[Data in this exercise]
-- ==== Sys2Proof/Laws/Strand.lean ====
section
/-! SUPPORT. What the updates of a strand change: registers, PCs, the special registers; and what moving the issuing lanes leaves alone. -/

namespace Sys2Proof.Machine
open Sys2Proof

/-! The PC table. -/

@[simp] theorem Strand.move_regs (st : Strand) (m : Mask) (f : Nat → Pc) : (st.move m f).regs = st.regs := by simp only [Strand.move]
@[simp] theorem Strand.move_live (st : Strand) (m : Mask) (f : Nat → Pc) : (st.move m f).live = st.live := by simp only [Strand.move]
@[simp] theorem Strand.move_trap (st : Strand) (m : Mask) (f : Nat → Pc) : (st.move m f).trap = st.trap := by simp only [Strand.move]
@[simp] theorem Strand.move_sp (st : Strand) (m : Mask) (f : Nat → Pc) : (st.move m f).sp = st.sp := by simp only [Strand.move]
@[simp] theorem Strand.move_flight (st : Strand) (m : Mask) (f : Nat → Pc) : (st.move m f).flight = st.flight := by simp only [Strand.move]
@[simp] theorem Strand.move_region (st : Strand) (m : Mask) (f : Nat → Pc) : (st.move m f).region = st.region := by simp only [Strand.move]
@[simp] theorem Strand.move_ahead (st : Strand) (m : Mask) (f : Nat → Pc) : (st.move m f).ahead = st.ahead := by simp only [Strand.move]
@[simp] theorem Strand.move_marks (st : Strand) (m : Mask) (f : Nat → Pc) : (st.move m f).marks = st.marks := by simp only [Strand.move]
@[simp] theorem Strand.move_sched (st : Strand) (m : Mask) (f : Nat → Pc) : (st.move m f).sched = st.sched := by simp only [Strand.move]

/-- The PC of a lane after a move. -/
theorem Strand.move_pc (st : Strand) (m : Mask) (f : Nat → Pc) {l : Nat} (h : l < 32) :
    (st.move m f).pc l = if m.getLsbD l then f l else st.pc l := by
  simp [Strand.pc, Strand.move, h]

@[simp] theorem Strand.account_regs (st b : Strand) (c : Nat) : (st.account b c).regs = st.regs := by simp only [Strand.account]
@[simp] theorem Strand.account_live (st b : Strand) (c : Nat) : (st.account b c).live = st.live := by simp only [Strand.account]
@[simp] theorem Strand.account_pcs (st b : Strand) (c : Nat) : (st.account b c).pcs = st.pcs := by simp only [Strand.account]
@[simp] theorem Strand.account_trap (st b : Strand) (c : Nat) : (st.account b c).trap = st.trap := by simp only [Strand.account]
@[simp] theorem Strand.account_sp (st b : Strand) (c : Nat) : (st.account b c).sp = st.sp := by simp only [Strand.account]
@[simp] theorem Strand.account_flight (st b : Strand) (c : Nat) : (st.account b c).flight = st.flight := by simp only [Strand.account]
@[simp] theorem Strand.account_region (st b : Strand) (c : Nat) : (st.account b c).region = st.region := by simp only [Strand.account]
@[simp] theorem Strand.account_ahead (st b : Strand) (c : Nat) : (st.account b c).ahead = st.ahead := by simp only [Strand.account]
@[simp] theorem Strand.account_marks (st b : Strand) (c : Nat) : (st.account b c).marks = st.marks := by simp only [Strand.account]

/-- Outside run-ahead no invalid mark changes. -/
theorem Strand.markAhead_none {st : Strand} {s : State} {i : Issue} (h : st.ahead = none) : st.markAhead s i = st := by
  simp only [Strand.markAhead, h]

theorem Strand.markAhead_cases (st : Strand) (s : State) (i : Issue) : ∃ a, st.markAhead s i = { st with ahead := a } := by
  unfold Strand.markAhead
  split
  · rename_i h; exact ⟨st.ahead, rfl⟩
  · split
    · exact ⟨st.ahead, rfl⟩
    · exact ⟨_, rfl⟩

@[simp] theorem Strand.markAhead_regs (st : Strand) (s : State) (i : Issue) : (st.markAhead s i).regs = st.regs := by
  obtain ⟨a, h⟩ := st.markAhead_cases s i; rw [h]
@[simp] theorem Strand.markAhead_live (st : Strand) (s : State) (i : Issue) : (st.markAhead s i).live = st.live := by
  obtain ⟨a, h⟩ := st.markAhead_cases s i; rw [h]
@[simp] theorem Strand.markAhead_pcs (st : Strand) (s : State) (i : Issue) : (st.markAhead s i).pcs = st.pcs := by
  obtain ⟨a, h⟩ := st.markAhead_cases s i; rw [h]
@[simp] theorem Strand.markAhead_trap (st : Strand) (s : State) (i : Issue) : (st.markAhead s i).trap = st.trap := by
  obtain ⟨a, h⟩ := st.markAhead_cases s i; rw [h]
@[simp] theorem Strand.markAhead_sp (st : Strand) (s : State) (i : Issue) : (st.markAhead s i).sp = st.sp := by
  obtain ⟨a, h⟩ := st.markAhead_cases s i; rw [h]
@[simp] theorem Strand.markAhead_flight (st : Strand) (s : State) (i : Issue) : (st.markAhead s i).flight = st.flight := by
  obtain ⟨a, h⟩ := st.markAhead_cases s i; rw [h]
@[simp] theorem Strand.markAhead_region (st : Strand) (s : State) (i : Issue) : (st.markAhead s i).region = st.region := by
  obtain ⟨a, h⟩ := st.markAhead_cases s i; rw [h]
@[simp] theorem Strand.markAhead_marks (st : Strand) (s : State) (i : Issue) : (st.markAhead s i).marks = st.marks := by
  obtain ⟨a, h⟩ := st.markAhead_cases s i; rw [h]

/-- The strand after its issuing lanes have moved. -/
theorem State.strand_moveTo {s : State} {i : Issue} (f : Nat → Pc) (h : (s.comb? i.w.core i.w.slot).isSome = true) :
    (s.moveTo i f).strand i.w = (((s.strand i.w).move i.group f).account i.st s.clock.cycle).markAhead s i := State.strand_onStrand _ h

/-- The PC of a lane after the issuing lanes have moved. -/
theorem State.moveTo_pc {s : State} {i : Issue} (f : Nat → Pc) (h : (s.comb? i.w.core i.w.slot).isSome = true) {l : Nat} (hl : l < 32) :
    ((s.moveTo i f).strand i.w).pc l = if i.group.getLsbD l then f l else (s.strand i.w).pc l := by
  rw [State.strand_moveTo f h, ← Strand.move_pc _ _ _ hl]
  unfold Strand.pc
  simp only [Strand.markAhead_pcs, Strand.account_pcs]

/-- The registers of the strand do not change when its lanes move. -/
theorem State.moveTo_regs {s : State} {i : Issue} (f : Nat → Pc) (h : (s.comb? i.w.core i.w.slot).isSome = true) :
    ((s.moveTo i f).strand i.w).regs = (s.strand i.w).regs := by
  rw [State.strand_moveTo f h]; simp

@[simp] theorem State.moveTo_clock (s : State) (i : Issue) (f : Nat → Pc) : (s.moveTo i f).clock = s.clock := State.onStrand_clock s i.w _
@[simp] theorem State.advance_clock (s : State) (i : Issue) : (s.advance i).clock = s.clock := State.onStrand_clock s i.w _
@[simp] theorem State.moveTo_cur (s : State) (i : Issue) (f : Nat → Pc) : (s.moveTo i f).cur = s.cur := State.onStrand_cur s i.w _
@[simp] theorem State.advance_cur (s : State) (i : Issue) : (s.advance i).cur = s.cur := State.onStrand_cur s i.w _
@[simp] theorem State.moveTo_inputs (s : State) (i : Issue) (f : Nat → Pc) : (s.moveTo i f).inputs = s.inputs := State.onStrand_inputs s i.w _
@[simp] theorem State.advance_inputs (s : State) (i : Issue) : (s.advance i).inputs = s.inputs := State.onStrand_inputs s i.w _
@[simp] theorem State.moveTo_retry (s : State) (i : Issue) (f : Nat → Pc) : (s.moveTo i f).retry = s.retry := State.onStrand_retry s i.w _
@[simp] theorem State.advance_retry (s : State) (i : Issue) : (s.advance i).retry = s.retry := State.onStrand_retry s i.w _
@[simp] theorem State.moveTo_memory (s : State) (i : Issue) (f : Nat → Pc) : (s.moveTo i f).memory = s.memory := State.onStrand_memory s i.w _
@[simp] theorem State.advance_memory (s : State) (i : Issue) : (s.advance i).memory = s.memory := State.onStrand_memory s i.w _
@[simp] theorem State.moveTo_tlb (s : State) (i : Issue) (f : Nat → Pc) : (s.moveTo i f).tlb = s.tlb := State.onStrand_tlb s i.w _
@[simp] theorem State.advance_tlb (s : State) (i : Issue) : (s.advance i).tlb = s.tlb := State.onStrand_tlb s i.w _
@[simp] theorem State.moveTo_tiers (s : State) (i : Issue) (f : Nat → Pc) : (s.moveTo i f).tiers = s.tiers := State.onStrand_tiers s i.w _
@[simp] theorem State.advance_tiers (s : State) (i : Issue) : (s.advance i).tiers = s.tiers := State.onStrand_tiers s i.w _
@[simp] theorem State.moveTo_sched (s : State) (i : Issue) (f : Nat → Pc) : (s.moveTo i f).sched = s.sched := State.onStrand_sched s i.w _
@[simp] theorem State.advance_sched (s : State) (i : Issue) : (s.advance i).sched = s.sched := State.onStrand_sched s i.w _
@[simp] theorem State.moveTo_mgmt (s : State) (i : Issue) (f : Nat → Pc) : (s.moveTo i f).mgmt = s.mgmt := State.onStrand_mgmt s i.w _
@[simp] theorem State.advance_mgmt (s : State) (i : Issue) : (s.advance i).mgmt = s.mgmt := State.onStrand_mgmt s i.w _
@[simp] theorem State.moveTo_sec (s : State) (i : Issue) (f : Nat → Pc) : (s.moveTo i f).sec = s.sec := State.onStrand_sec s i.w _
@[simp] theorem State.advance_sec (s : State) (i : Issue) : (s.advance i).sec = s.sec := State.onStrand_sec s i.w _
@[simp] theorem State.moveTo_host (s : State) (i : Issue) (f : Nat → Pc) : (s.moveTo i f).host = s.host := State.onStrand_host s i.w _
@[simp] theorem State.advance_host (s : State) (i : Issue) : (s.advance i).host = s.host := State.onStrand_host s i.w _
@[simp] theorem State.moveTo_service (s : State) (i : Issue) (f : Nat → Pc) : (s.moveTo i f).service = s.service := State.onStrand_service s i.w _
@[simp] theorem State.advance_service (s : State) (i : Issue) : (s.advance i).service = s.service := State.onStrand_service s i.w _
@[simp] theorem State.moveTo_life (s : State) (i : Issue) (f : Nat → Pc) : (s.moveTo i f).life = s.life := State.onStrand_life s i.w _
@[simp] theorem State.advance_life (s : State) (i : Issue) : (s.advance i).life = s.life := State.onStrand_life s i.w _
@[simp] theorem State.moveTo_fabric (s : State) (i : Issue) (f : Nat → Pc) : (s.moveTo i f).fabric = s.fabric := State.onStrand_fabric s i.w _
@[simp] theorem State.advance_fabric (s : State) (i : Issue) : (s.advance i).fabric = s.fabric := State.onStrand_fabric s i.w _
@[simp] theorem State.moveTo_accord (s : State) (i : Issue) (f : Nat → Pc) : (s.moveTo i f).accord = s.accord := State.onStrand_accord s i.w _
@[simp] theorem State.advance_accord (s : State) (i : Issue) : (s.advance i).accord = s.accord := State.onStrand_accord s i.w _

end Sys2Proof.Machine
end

[Exercise details]
The required output is the entries from their opening line through the line holding "st.pcs := by simp only [Strand.account]", repeated exactly, with both end lines kept.

[Written answer]
-- ==== Sys2Proof/Laws/Strand.lean ====
section
/-! SUPPORT. What the updates of a strand change: registers, PCs, the special registers; and what moving the issuing lanes leaves alone. -/

namespace Sys2Proof.Machine
open Sys2Proof

/-! The PC table. -/

@[simp] theorem Strand.move_regs (st : Strand) (m : Mask) (f : Nat → Pc) : (st.move m f).regs = st.regs := by simp only [Strand.move]
@[simp] theorem Strand.move_live (st : Strand) (m : Mask) (f : Nat → Pc) : (st.move m f).live = st.live := by simp only [Strand.move]
@[simp] theorem Strand.move_trap (st : Strand) (m : Mask) (f : Nat → Pc) : (st.move m f).trap = st.trap := by simp only [Strand.move]
@[simp] theorem Strand.move_sp (st : Strand) (m : Mask) (f : Nat → Pc) : (st.move m f).sp = st.sp := by simp only [Strand.move]
@[simp] theorem Strand.move_flight (st : Strand) (m : Mask) (f : Nat → Pc) : (st.move m f).flight = st.flight := by simp only [Strand.move]
@[simp] theorem Strand.move_region (st : Strand) (m : Mask) (f : Nat → Pc) : (st.move m f).region = st.region := by simp only [Strand.move]
@[simp] theorem Strand.move_ahead (st : Strand) (m : Mask) (f : Nat → Pc) : (st.move m f).ahead = st.ahead := by simp only [Strand.move]
@[simp] theorem Strand.move_marks (st : Strand) (m : Mask) (f : Nat → Pc) : (st.move m f).marks = st.marks := by simp only [Strand.move]
@[simp] theorem Strand.move_sched (st : Strand) (m : Mask) (f : Nat → Pc) : (st.move m f).sched = st.sched := by simp only [Strand.move]

/-- The PC of a lane after a move. -/
theorem Strand.move_pc (st : Strand) (m : Mask) (f : Nat → Pc) {l : Nat} (h : l < 32) :
    (st.move m f).pc l = if m.getLsbD l then f l else st.pc l := by
  simp [Strand.pc, Strand.move, h]

@[simp] theorem Strand.account_regs (st b : Strand) (c : Nat) : (st.account b c).regs = st.regs := by simp only [Strand.account]
@[simp] theorem Strand.account_live (st b : Strand) (c : Nat) : (st.account b c).live = st.live := by simp only [Strand.account]
@[simp] theorem Strand.account_pcs (st b : Strand) (c : Nat) : (st.account b c).pcs = st.pcs := by simp only [Strand.account]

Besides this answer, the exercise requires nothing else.